Records from a data source:
-- ==== Sys2Proof/Machine/Own.lean ====
section
/-! DEFINITION. The owner of every object a session can write (R7, R10, R33 check 11, R47): one function per range of the dictionary. An
object no rule gives an effect of its own holds the value written (log entry 110). -/

namespace Sys2Proof.Machine

/-- The value of written bytes as an unsigned number, of the lowest 8 bytes. -/
def argNat (b : List Byte) : Nat := fld b 0 8

/-- An owner on the controller alone. -/
def Mach.own (m : Mach) (f : Ctl → Nat × Ctl) : Nat × Mach :=
  let a := f m.ctl
  (a.1, { m with ctl := a.2 })

/-- The value written, of the object's type. -/
def writtenVal (key : Nat) (b : List Byte) : Val :=
  match objOf key with
  | some r => decVal r.ty b
  | none => .oct b

/-- The object holds the value written. -/
def ownPut (key : Nat) (b : List Byte) (c : Ctl) : Nat × Ctl := (St.OK, c.put key (writtenVal key b))

/-- The object holds the value written, and something follows. -/
def ownThen (key : Nat) (b : List Byte) (f : Ctl → Ctl) (c : Ctl) : Nat × Ctl := (St.OK, f (c.put key (writtenVal key b)))

/-- A write that may break an area of the cellar (R331, log entry 26). -/
def ownArea (key area : Nat) (b : List Byte) (f : Ctl → Ctl) (c : Ctl) : Nat × Ctl :=
  let c1 := c.put key (writtenVal key b)
  if Ctl.areasBreak c c1 area = true then refuse St.OUT_OF_RANGE c else (St.OK, f c1)

/-- A write refused with a code while something holds. -/
def ownUnless (held : Bool) (code key : Nat) (b : List Byte) (c : Ctl) : Nat × Ctl :=
  if held then refuse code c else ownPut key b c

/-- A session's own value of a window object (R128, R296, R388, R487). -/
def ownWindow (n : Nat) (f : Session → Session) (c : Ctl) : Nat × Ctl := (St.OK, c.setSess n (f (c.sess n)))

/-! ### 1000 to 1FFF -/

/-- Sessions, the persistent record, faults and the bell. `w` is the session when the frame arrived. -/
def ownFirst (w : Session) (n i s key : Nat) (b : List Byte) (c : Ctl) : Nat × Ctl :=
  let v := argNat b
  if key = Obj.take_control then ownTakeControl v n c
  else if key = Obj.release_control then ownReleaseControl n c
  else if key = Obj.hand_over then ownHandOver v n c
  else if key = Obj.close_session then ownCloseSession v n c
  else if key = Obj.save_persistent then ownSavePersistent n c
  else if key = Obj.restore_defaults then c.atticCommand key n (.void regionPersistent key)
  else if key = Obj.format_attic then ownFormatAttic n c
  else if key = Obj.clear_faults then ownClearFaults v n c
  else if i = 0x1800 ∧ 0x0E ≤ s ∧ s ≤ 0x10 then ownForce (s - 0x0E) v n c
  else if key = Obj.bell_window then ownWindow n (fun x => { x with bellWindow := v }) c
  else if key = Obj.ring_software then ownRingSoftware v n c
  else if key = Obj.clear_pending then ownClearPending v n c
  else if i = 0x1910 then ownSourceConfig (w.bellWindow + s - 1) v c
  else if 0x1920 ≤ i ∧ s = 2 then ownComplete (i - 0x1920) v n c
  else if 0x1920 ≤ i ∧ s = 5 then ownResetTarget (i - 0x1920) n c
  else ownPut key b c

/-! ### 2000 to 2FFF -/

/-- Input windows judged out start anew when the tolerance changes (R391). -/
def Ctl.clearWindows (c : Ctl) : Ctl := forEach (List.range 4) (fun c k => c.putN (Obj.windows_out k) 0) c

/-- A port whose mode changes loses its link (R358, log entry 108). -/
def Ctl.portChanged (p old : Nat) (c : Ctl) : Ctl :=
  if c.nat (Obj.port_mode p) = old ∨ !c.portUp p then c
  else ((c.putN (Obj.fp_link_state p) 0).putN (Obj.fp_down_reason p) 1).ring Src.FP_LINK p (Obj.fp_link_state p)

/-- A write that moves the crates' region or the pool: the cellar serves, and every area stands clear of it (R331). -/
def ownCrates (key : Nat) (b : List Byte) (c : Ctl) : Nat × Ctl :=
  let c1 := c.put key (writtenVal key b)
  if c.cellarUnready then refuse St.CELLAR_NOT_READY c
  else if c1.nat Obj.crate_base + c1.nat Obj.crate_bytes > c1.generalEnd ∧ c1.nat Obj.crate_bytes ≠ 0 ∨
      Ctl.areasBreak c c1 key = true then refuse St.OUT_OF_RANGE c
  else (St.OK, c1)

/-- Power, clocks, reset, time, ports and the cellar's controllers. -/
def ownSecond (n i s key : Nat) (b : List Byte) (c : Ctl) : Nat × Ctl :=
  let v := argNat b
  if key = Obj.power_state_request then ownPowerRequest v n c
  else if key = Obj.regulator_step 0 ∧ v = 0 then refuse St.OUT_OF_RANGE c
  else if key = Obj.ref_tolerance then ownThen key b Ctl.clearWindows c
  else if key = Obj.select_reference then ownSelectReference v n c
  else if key = Obj.reset_controller then ownResetController v n c
  else if key = Obj.lifecycle_transition then ownLifecycle b n c
  else if key = Obj.set_time then ownSetTime b n c
  else if key = Obj.step_time then ownStepTime b n c
  else if key = Obj.accept_step then ownAcceptStep n c
  else if key = Obj.ptp_enable ∨ key = Obj.slave_only then ownThen key b (·.ptpSet key) c
  else if 0x2410 ≤ i ∧ i ≤ 0x2413 ∧ s = 6 then ownPulseArm (i - 0x2410) n c
  else if 0x2410 ≤ i ∧ i ≤ 0x2413 ∧ s = 1 ∧ v = 0 then ownThen key b (·.disarm (i - 0x2410)) c
  else if (i = 0x2510 ∨ i = 0x2511) ∧ s = 1 then ownThen key b (Ctl.portChanged (i - 0x2510) (c.nat key)) c
  else if key = Obj.cellar_retrain then ownCellarRetrain n c
  else if key = Obj.rate_select then ownRateSelect v n c
  else if i = 0x2810 ∧ 1 ≤ s ∧ s ≤ 3 then ownCrates key b c
  else ownPut key b c

/-! ### 3000 to 3FFF -/

/-- Bars that own more than 4 chains (R1). -/
def Ctl.crowded (c : Ctl) : Bool := (List.range 8).any fun b => decide (4 < (c.chainsOfBar b).length)

/-- Writes of 3110+c:01 to 04, judged together, and what follows them: a chain with a bar wants its lanes (R146). A fifth chain of a
bar is refused before all else (R1; log entry 125). -/
def ownChain (ch : Nat) (es : List (Nat × Nat)) (c : Ctl) : Nat × Ctl :=
  if Ctl.crowded (forEach es (fun c e => c.putN (Obj.chain_bar ch - 1 + e.1) e.2) c) then refuse St.OUT_OF_RANGE c
  else
    let a := ownChainConfig ch es c
    if a.1 ≠ St.OK then a
    else
      let c1 := if (a.2.chainBar ch).isSome then forEach (a.2.lanesOf ch) (fun c l => c.wantLane l) a.2 else a.2
      (St.OK, c1.revalidateAll.allCounts)

/-- Chains, lanes, heads and the nozzle tables. -/
def ownThird (n i s key : Nat) (b : List Byte) (c : Ctl) : Nat × Ctl :=
  let v := argNat b
  if 0x3010 ≤ i ∧ i ≤ 0x3017 ∧ s = 3 then ownThen key b (fun c => (c.newGeneration (32 + (i - 0x3010))).restartResiduals) c
  else if 0x3110 ≤ i ∧ i ≤ 0x311F ∧ 1 ≤ s ∧ s ≤ 4 then ownChain (i - 0x3110) [(s, v)] c
  else if 0x3110 ≤ i ∧ i ≤ 0x311F ∧ s = 9 then ownDiscoverChain (i - 0x3110) n c
  else if 0x3110 ≤ i ∧ i ≤ 0x311F ∧ s = 0x0A then ownHeadsIn (i - 0x3110) n c
  else if 0x3140 ≤ i ∧ i ≤ 0x315F ∧ s = 1 then ownLaneRole (i - 0x3140) v n c
  else if 0x3140 ≤ i ∧ i ≤ 0x315F ∧ s = 0x12 then ownTxSleep (i - 0x3140) v n c
  else if 0x3140 ≤ i ∧ i ≤ 0x315F ∧ s = 0x13 then ownRetrain (i - 0x3140) n c
  else if 0x3140 ≤ i ∧ i ≤ 0x315F ∧ s = 0x14 then ownCalibrate (i - 0x3140) v n c
  else if 0x3140 ≤ i ∧ i ≤ 0x315F ∧ s = 0x17 then ownClearCounters (i - 0x3140) n c
  else if 0x3160 ≤ i ∧ i ≤ 0x3167 ∧ s = 1 then ownQuadRate (i - 0x3160) v n c
  else if 0x3180 ≤ i ∧ i ≤ 0x318F then
    let a := ownGroupDistance key v c
    (a.1, a.2.restartResiduals)
  else if 0x3200 ≤ i ∧ i ≤ 0x32FF ∧ s = 6 then ownRowGroups (i - 0x3200) v c
  else if 0x3200 ≤ i ∧ i ≤ 0x32FF ∧ s = 0x0E then ownHeadIn (i - 0x3200) n c
  else if 0x3200 ≤ i ∧ i ≤ 0x32FF ∧ s = 0x0F then ownHeadOut (i - 0x3200) n c
  else if 0x3200 ≤ i ∧ i ≤ 0x32FF ∧ s = 0x10 then ownChallengeUsage (i - 0x3200) n c
  else if key = Obj.nozzle_window then ownWindow n (fun x => { x with nozzleWindow := v }) c
  else if key = Obj.save_care then c.atticCommand key n (.record regionCare 0 0 (careTable c.care.written) key)
  else ownPut key b c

*EXERCISE BRIEF*
Return only the part of the records above that opens with the line containing "else if key = Obj.ring_software" and closes with the line containing "changes (R391). -/", ends included.

*SOLUTION*
  else if key = Obj.ring_software then ownRingSoftware v n c
  else if key = Obj.clear_pending then ownClearPending v n c
  else if i = 0x1910 then ownSourceConfig (w.bellWindow + s - 1) v c
  else if 0x1920 ≤ i ∧ s = 2 then ownComplete (i - 0x1920) v n c
  else if 0x1920 ≤ i ∧ s = 5 then ownResetTarget (i - 0x1920) n c
  else ownPut key b c

/-! ### 2000 to 2FFF -/

/-- Input windows judged out start anew when the tolerance changes (R391). -/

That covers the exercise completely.